再过一个月,学校马上就要开学了,其实,她很担心现在的小弄,会跟不上功课。
所以,她希望小弄别再继续和她玩这种继续“很笨”的游戏了。
“爸爸说,课本上的知识根本就没用,考到六十分就可以了——”小弄小声嘟喃。
邢、岁、见!
乔唯朵咬牙切齿。
“别听他的,只有坏学生,才找这种理由。”她不悦地打断小弄的话。
“妈妈,你怎么知道爸爸是坏学生?”有人讲爸爸坏话,小弄不服气,即使那个人是她亲爱的妈妈。
“我们是同学,他成绩有多烂,我怎么可能不知道?”她淡声道。
不是她拆他的台,而是她讲的是事实。
“爸爸读书的时候很坏?”小弄眼睛一亮。
“嗯,烂透了!”不知道为什么,讲坏话,让她心情能稍微好转。
“妈妈,你快讲爸爸的事给我听!”小弄缠她。
“没什么好讲,坏学生无非就是翘课、抽烟、打架……”
母女俩,躺在床上,聊着天。
半个小时后。
“妈妈,爸爸好象最近回来得越来越晚了……”害得她好担心如果自己继续做恶梦的话,爸爸不在身边,没有人背背她。
一直强撑着睡意的小弄,眼皮已经渐渐搭下。
“睡吧,妈妈明晚没有教课,早点回来陪你。
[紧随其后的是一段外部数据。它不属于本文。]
-- ==== Sys2Proof/Machine/Scrub.lean ====
section
/-! DEFINITION. Physical accesses of the headframe and the fabric to local memory, how LPDDR 5X holds it (ciphertext, tags,
counter trees), residue reports and self-tests, strikes, and the patrol scrubber (16 R397 to R401, 17 R408 to R410,
19 R444). -/

namespace Sys2Proof.Machine

/-! Physical accesses (15 R356, 19 R444). -/

/-- The die whose directory tracks a line, or the home of its interleave. -/
def State.trackHome (s : State) (line : Nat) : Nat :=
  ((List.range 4).find? fun d => (s.dirFind d line).isSome).getD (interleave (64 * line))

/-- How an agent that names no page reaches a line: uncached, at its home. -/
def State.physAttr (s : State) (line : Nat) : Attr := { home := s.trackHome line, nc := false, cpol := 2 }

/-- Write bytes at physical addresses at the coherence point. -/
def State.physWrite (s : State) (ws : List (Nat × Byte)) : State :=
  let s := (distinct (ws.map fun w => w.1 / 64)).foldl
    (fun s l => s.writeLine 0 (s.physAttr l) l (lineMask l ws)) s
  s.clearMarks (ws.map Prod.fst)

/-- Read n bytes from a physical address at the coherence point. -/
def State.physRead (s : State) (pa n : Nat) : List Byte × State :=
  let lines := distinct ((List.range n).map fun i => (pa + i) / 64)
  let (got, s) := lines.foldl (fun (acc : Tab (List Byte) × State) l =>
    let (b, s) := acc.2.readLine 0 (acc.2.physAttr l) l
    (Tab.put l b acc.1, s)) ([], s)
  ((List.range n).map fun i => (Tab.get [] got ((pa + i) / 64)).getD ((pa + i) % 64) 0, s)

/-- The signature of the sectors of addresses. -/
def sigOf (as : List Nat) : Signature := (sectorsOf as).foldl (fun g x => g ||| sigBits x) 0

/-- The partition whose key id the frame of a local address holds (17 R408). -/
def State.frameOwner (s : State) (pa : Nat) : Option Nat :=
  match Tab.get 0 s.keyids (pa / 65536) with
  | 0 => none
  | k + 1 => some k

/-- The released partition that owns a cluster. -/
def State.ownerOf (s : State) (cl : Nat) : Nat :=
  ((s.parts.find? fun p => bitOf p.2.partclu.toNat cl).map Prod.fst).getD 0

/-! How LPDDR 5X holds a sector (17 R408 to R410). -/

/-- The memory key of a frame: the XTS keys and the tag key of its partition, or the device's (17 R407, R408). -/
def State.frameKey (s : State) (pa : Nat) : List Byte :=
  match s.frameOwner pa with
  | some p => (s.part p).memKey
  | none => s.deviceKey

/-- The blocks of a counter tree, level by level from the sectors up, over a number of children: eight to a block, until eight
or fewer remain, whose counters are the roots. -/
def treeLevels : Nat → Nat → List Nat
  | 0, _ => []
  | k + 1, n =>
    let m := (n + 7) / 8
    m :: (if m ≤ 8 then [] else treeLevels k m)

/-- The level and the number of the block at a place of a tree's storage, its levels lying one after the other. -/
def blockAt : List Nat → Nat → Nat → Option (Nat × Nat)
  | [], _, _ => none
  | m :: rest, level, i => if i < m then some (level, i) else blockAt rest (level + 1) (i - m)

/-- The sectors below the counter block in a sector of withheld storage: the first and how many, and the sectors under each
counter of the block (17 R410; log entry 17). -/
def State.treeBlock (s : State) (sector : Nat) : Option (Nat × Nat × Nat) :=
  s.parts.findSome? fun p => (p.2.ranges.zip p.2.withheld).findSome? fun (x : (Nat × Nat) × Nat × Nat) =>
    if x.2.1 / 64 ≤ sector ∧ sector < (x.2.1 + x.2.2) / 64 then
      (blockAt (treeLevels 16 (x.1.2 / 64)) 1 (sector - x.2.1 / 64)).map fun b =>
        (x.1.1 / 64 + b.2 * 8 ^ b.1, min (8 ^ b.1) (x.1.2 / 64 - b.2 * 8 ^ b.1), 8 ^ (b.1 - 1))
    else none

/-- Writes of a run of sectors so far. -/
def State.writesOf (s : State) (first n : Nat) : Nat :=
  (s.counters.filter fun c => decide (first ≤ c.1) && decide (c.1 < first + n)).foldl (fun k c => k + c.2) 0

/-- The 64 bytes of a sector: of a counter block its eight counters, each write of a child counting in its parent. -/
def State.sectorPlain (s : State) (sector : Nat) : List Byte :=
  match s.treeBlock sector with
  | some (first, _, step) => (List.range 8).flatMap fun i => leBytes 8 (s.writesOf (first + step * i) step)
  | none => s.memLine sector

/-- The counter that a sector's tag takes: its write counter in a protected range, the parent counter of a counter block, 0
elsewhere (17 R409, R410). -/
def State.sectorCounter (s : State) (sector : Nat) : Nat :=
  match s.treeBlock sector with
  | some (first, n, _) => s.writesOf first n
  | none => Tab.get 0 s.counters sector

/-- The XTS keys and the tag key of a memory key. -/
def xtsKeys (key : List Byte) : List Byte := fitBytes 64 key
def tagKey (key : List Byte) : List Byte := fitBytes 32 (key.drop 64)

/-- The tweak of a sector: its number as a 128-bit little-endian value (17 R408). -/
def sectorTweak (sector : Nat) : List Byte := leBytes 16 sector

/-- The ciphertext of a sector as LPDDR 5X holds it (17 R408). -/
def State.storedCipher (s : State) (sector : Nat) : List Byte :=
  fitBytes 64 (Config.xtsEncrypt (xtsKeys (s.frameKey (64 * sector))) (sectorTweak sector) (s.sectorPlain sector))

/-- The 56-bit tag of a ciphertext in a sector (17 R409). -/
def State.sectorTag (s : State) (sector : Nat) (cipher : List Byte) : List Byte :=
  fitBytes 7 (Config.kmac256 (tagKey (s.frameKey (64 * sector))) (ascii "QTAG")
    (leBytes 8 sector ++ leBytes 8 (s.sectorCounter sector) ++ cipher) 7)

/-- The tag that LPDDR 5X holds with a sector: every write of the sector recomputes it. -/
def State.storedTag (s : State) (sector : Nat) : List Byte := s.sectorTag sector (s.storedCipher sector)

/-- Sectors become integrity-poisoned; one that is poisoned stays so, for its tag is not tested (17 R409). -/
def State.failTags (s : State) (secs : List Nat) : State :=
  { s with marks := secs.foldl (fun t k => if Tab.find k t = some .poison then t else Tab.put k Mark.integrity t) s.marks }

/-- An L2 holds the sector's line modified: what LPDDR holds of it is stale, and the write-back that is to come, a complete write,
will clear whatever is found there (15 R369, 16 R400). -/
def State.stale (s : State) (line : Nat) : Bool :=
  (List.range 4).any fun d => ((s.l2Find d line).map L2Line.st) == some .m

/-- A sector is read whose ciphertext and tag an agent outside the package has replaced: with a tag that matches, the data are
those that the ciphertext decrypts to; otherwise they are read as an error of integrity, of every sector below where it is a
counter block, and the detection is logged (17 R409 to R411). -/
def State.meetSector (s : State) (sector part : Nat) (found : List Byte) : State :=
  let pa := 64 * sector
  let cipher := fitBytes 64 found
  let plain := fitBytes 64 (Config.xtsDecrypt (xtsKeys (s.frameKey pa)) (sectorTweak sector) cipher)
  let good := fitBytes 7 (found.drop 64) == s.sectorTag sector cipher
  if Tab.find sector s.marks = some .poison then s
  else
    let t := match s.treeBlock sector with
      | some (first, n, _) => if good then s else s.failTags ((List.range n).map (first + ·))
      | none =>
        let t := { s with mem := wrBytes s.mem pa plain }
        if good ∨ s.stale sector then t else t.failTags [sector]
    if good then t else t.recordFault 0 part 6 0 0 (w64 pa) 0 0 0 0 0 true

/-! Residue self-tests (16 R397). -/

/-- The node that a report names: the fault domain of its latest instance in the cluster's partition, and the core of the
cluster that it was on. -/
def State.reported (s : State) (cl : Nat) (addr : DWord) : Nat × Nat :=
  let last := ((s.part (s.ownerOf cl)).latest.find? fun p => p.1 == addr).bind fun p => s.findUid p.2
  match last with
  | none => (0, 4 * cl)
  | some x => (effFDOM x.eff, (x.wasOn.find? fun k => clusterOf k == cl).getD (4 * cl))

/-- RESIDUE_REPORT: a status reported for a cluster: the entry opens, and its gangs are parked for the self-test; a report that
comes during one waits for its end. -/
def onResidueReport (e : Ev) (s : State) : Option State :=
  let cl := e.n0
  if 64 ≤ cl ∨ s.isRetired cl then none
  else
    let map := (s.cluster cl).rnsmap.toNat
    let (fdom, core) := s.reported cl (w64 e.n2)
    let (seq, s) := s.recordSeq fdom (s.ownerOf cl) 2 0 0 (w64 e.n2) (core * 2 ^ 56) 0 0 0 (e.n1 % 16 * 256 + map % 256) false
    if (s.cluster cl).selfTest.isSome then
      some (s.updCluster cl fun c => { c with moreTests := c.moreTests ++ [(seq, e.n1)] })
    else
      let gs := (s.gangs.filter fun p => clusterOf p.2.core == cl && p.2.live).map Prod.fst
      let s := gs.foldl (fun s g => s.updGang g fun x => { x.askPark .preempt with assayHold := true }) s
      some (s.updCluster cl fun c => { c with selfTest := some (seq, e.n1) })

/-- RESIDUE_REPORT (16 R397). -/
def execResidueReport (s : State) : Host.Outcome State Fault Refusal := event s (assay onResidueReport)

/-- The exact term of an element of a vector of the self-test (16 R397): its operands are n8. -/
def selfTerm (v i j : Nat) : Int :=
  residueTerm 6 6 ((List.range 384).map fun k => b8 (v + 7 * k + 13 * i)) ((List.range 384).map fun k => b8 (3 * v + 5 * j + 11 * k))
    (v % 4)

/-- The channels that fail a vector of the self-test: some residue of an element, in a channel not retired, differs from that of
the exact term (16 R397). -/
def Cluster.failing (c : Cluster) : List Nat :=
  if c.adder.all fun a => a.2 == 0 then []
  else (List.range 10).filter fun k =>
    (List.range 64).any fun v => (List.range 32).any fun i => (List.range 32).any fun j =>
      resOf (residueElement c.rnsmap c.adder true [] (selfTerm v i j)) k != resOf (residueElement c.rnsmap [] true [] (selfTerm v i j)) k

/-- The map of a cluster with one more channel retired: a second one takes the residue mode out of service, and DEGRADED and
CHANNEL keep naming the first (02 R72, R73; log entry 105). -/
def retireChannel (map : Word) (k : Nat) : Word :=
  if 10 ≤ k ∨ rnsOff map ∨ retiredOf map = some k then map
  else match retiredOf map with
    | none => w32 (16 + k)
    | some _ => map ||| 32

/-- SELF_TEST_DONE: with every gang of the cluster parked, the vectors have run; channels that failed are retired, the
verdict is given, and the gangs run on, or the test of the next report begins. -/
def onSelfTestDone (e : Ev) (s : State) : Option State :=
  let cl := e.n0
  let gs := s.gangs.filter fun p => clusterOf p.2.core == cl && p.2.live
  match (s.cluster cl).selfTest with
  | none => none
  | some (seq, _) =>
    if !(gs.all fun p => p.2.parked) then none
    else
      let old := (s.cluster cl).rnsmap
      let map := (s.cluster cl).failing.foldl retireChannel old
      let more := (s.cluster cl).moreTests
      let s := s.updCluster cl fun c => { c with selfTest := more.head?, moreTests := more.tail, rnsmap := map }
      let s := { s with channels := Tab.put cl (bits map.toNat 5 0) s.channels }
      let s := s.amendRecord seq (fun ws => ws.set 7 (w64 (putBits (wordAt ws 7) 7 0 map.toNat))) false
      let s := s.giveVerdict seq (if map = old then 3 else 7)
      some (if more ≠ [] then s else gs.foldl (fun s p =>
        (s.updGang p.1 fun x => { x with assayHold := s.isRetired cl }).resumeGang p.1) s)

/-- SELF_TEST_DONE (16 R397). -/
def execSelfTestDone (s : State) : Host.Outcome State Fault Refusal := event s (assay onSelfTestDone)

/-! Strikes and scrubbing (16 R399 to R401). -/

/-- What a fault of nature leaves behind that nothing corrects: an error in a register bank, in a line of a gang's scratchpad or
in a row of one of its tiles, which its consumption finds, or a faulty adder in an engine (12 R294, 13 R313). -/
def State.damage (e : Ev) (s : State) : State :=
  if e.n1 = 1 then s.updStream e.n2 fun t => { t with regBad := if t.regBad.contains e.n3 then t.regBad else t.regBad ++ [e.n3] }
  else if e.n1 = 2 then s.updGang e.n2 fun g =>
    { g with scratchPoison := if g.scratchPoison.contains e.n3 then g.scratchPoison else g.scratchPoison ++ [e.n3] }
  else if e.n1 = 3 then s.updGang e.n2 fun g =>
    { g with tileStore := Tab.put e.n3 { g.tile e.n3 with poison := (g.tile e.n3).poison.filter (· != e.n4) ++ [e.n4] } g.tileStore }
  else if e.n1 = 4 then s.updCluster e.n2 fun c => { c with adder := Tab.put e.n3 e.n4 c.adder }
  else s

/-- A register of a bank: v0 to v55, c0 to c31, p0 to p6 (03 R74). -/
def bankHolds (n : Nat) : Bool := decide (n < 56) || (decide (64 ≤ n) && decide (n < 103))

/-- What such a fault names is there. -/
def State.damages (e : Ev) (s : State) : Bool :=
  if e.n1 = 0 then true
  else if e.n1 = 1 then (Tab.find e.n2 s.streams).isSome && bankHolds e.n3
  else if e.n1 = 2 then (Tab.find e.n2 s.gangs).isSome && decide (512 * e.n3 < 262144 * (s.gang e.n2).smax)
  else if e.n1 = 3 then (Tab.find e.n2 s.gangs).isSome && decide (e.n3 < (s.gang e.n2).tiles) && decide (e.n4 < 32)
  else e.n1 == 4 && decide (e.n2 < 64) && decide (e.n3 < 10)

/-- STRIKE_REPORT: results in lag are discarded and performed again, which no program sees; each cluster counts it. A fault may
leave an uncorrectable error behind. -/
def onStrikeReport (e : Ev) (s : State) : Option State :=
  let cls := (distinct e.nums).filter fun c => decide (c < 64)
  if (cls = [] ∧ e.n1 = 0) ∨ !s.damages e then none
  else some ((cls.foldl (fun s c => s.updCluster c fun x => { x with strikes := x.strikes + 1 }) s).damage e)

/-- STRIKE_REPORT (16 R399). -/
def execStrikeReport (s : State) : Host.Outcome State Fault Refusal := event s onStrikeReport

/-- The LPDDR 5X device that stores an address: its die and its number on the die (15 R356). -/
def deviceOf (pa : Nat) : Nat × Nat := (bits pa 39 38, bits pa 10 8)

/-- An ECC correction: one entry counts those of a device in an hour (16 R400). -/
def State.countEcc (s : State) (part pa : Nat) : State :=
  let hour (t : Nat) : Nat := t / 3600000000000
  match s.record.find? fun e => bits (wordAt e.words 0) 19 16 == 4 && deviceOf (wordAt e.words 1) == deviceOf pa &&
      hour (wordAt e.words 6) == hour s.now with
  | some e => s.amendRecord e.seq (fun ws => ws.set 7 (w64 (wordAt ws 7 + 1))) true
  | none => s.recordFault 0 part 4 0 0 (w64 pa) 0 0 0 0 1 true

/-- A write-back of the sector is on its way to its home, which the scrub lets pass (17 R420). -/
def State.writingBack (s : State) (line : Nat) : Bool :=
  s.msgs.any fun m => m.line == line && m.data.isSome && (m.kind == .writeBack || m.kind == .recallReply)

/-- PATROL_SCRUB: a sector is read, unless a write-back of it is under way. ECC is checked first: a corrected sector is counted and
its data written again, an uncorrectable one is poisoned; then its tag, of what is found there. No mark is left on a sector of
which an L2 holds the data (16 R400, 17 R409, R410, R420). -/
def onPatrolScrub (e : Ev) (s : State) : Option State :=
  let pa := 64 * e.n0
  let part := (s.frameOwner pa).getD 0
  if s.populated ≤ pa ∨ s.writingBack e.n0 then none
  else if e.n1 = 1 then some ((s.countEcc part pa).countWrite e.n0)
  else if e.n1 = 2 then
    let marks := if s.stale e.n0 then s.marks else Tab.put e.n0 Mark.poison s.marks
    some ({ s with marks }.recordFault 0 part 5 0 0 (w64 pa) 0 0 0 0 0 true)
  else if e.n1 = 0 ∧ e.bytes ≠ [] then some (s.meetSector e.n0 part e.bytes)
  else none

/-- PATROL_SCRUB (16 R400). -/
def execPatrolScrub (s : State) : Host.Outcome State Fault Refusal := event s onPatrolScrub

end Sys2Proof.Machine
end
”她摸摸女儿的脸庞,转移话题,露出浅浅笑意。
连她也很意外,自己将“妈妈”的角色适应的很好。
……
小弄已经睡着,乔唯朵唇边的笑容渐渐略失。
略略交代了吴特护,她起身上楼。
一个人躺在诺大的床上,心,空空的。
除了小弄,她越来越觉得自己的世界,没有一点颜色。
很荒寂。
翻着电话本,想打电话给常欢,却不知道该说什么。
她怕知道“别人”的情况,也怕别人问起她的情况,最终,手机还是搁在了一旁。
夜色越来越深。
凌晨一点。
他还是没有回来。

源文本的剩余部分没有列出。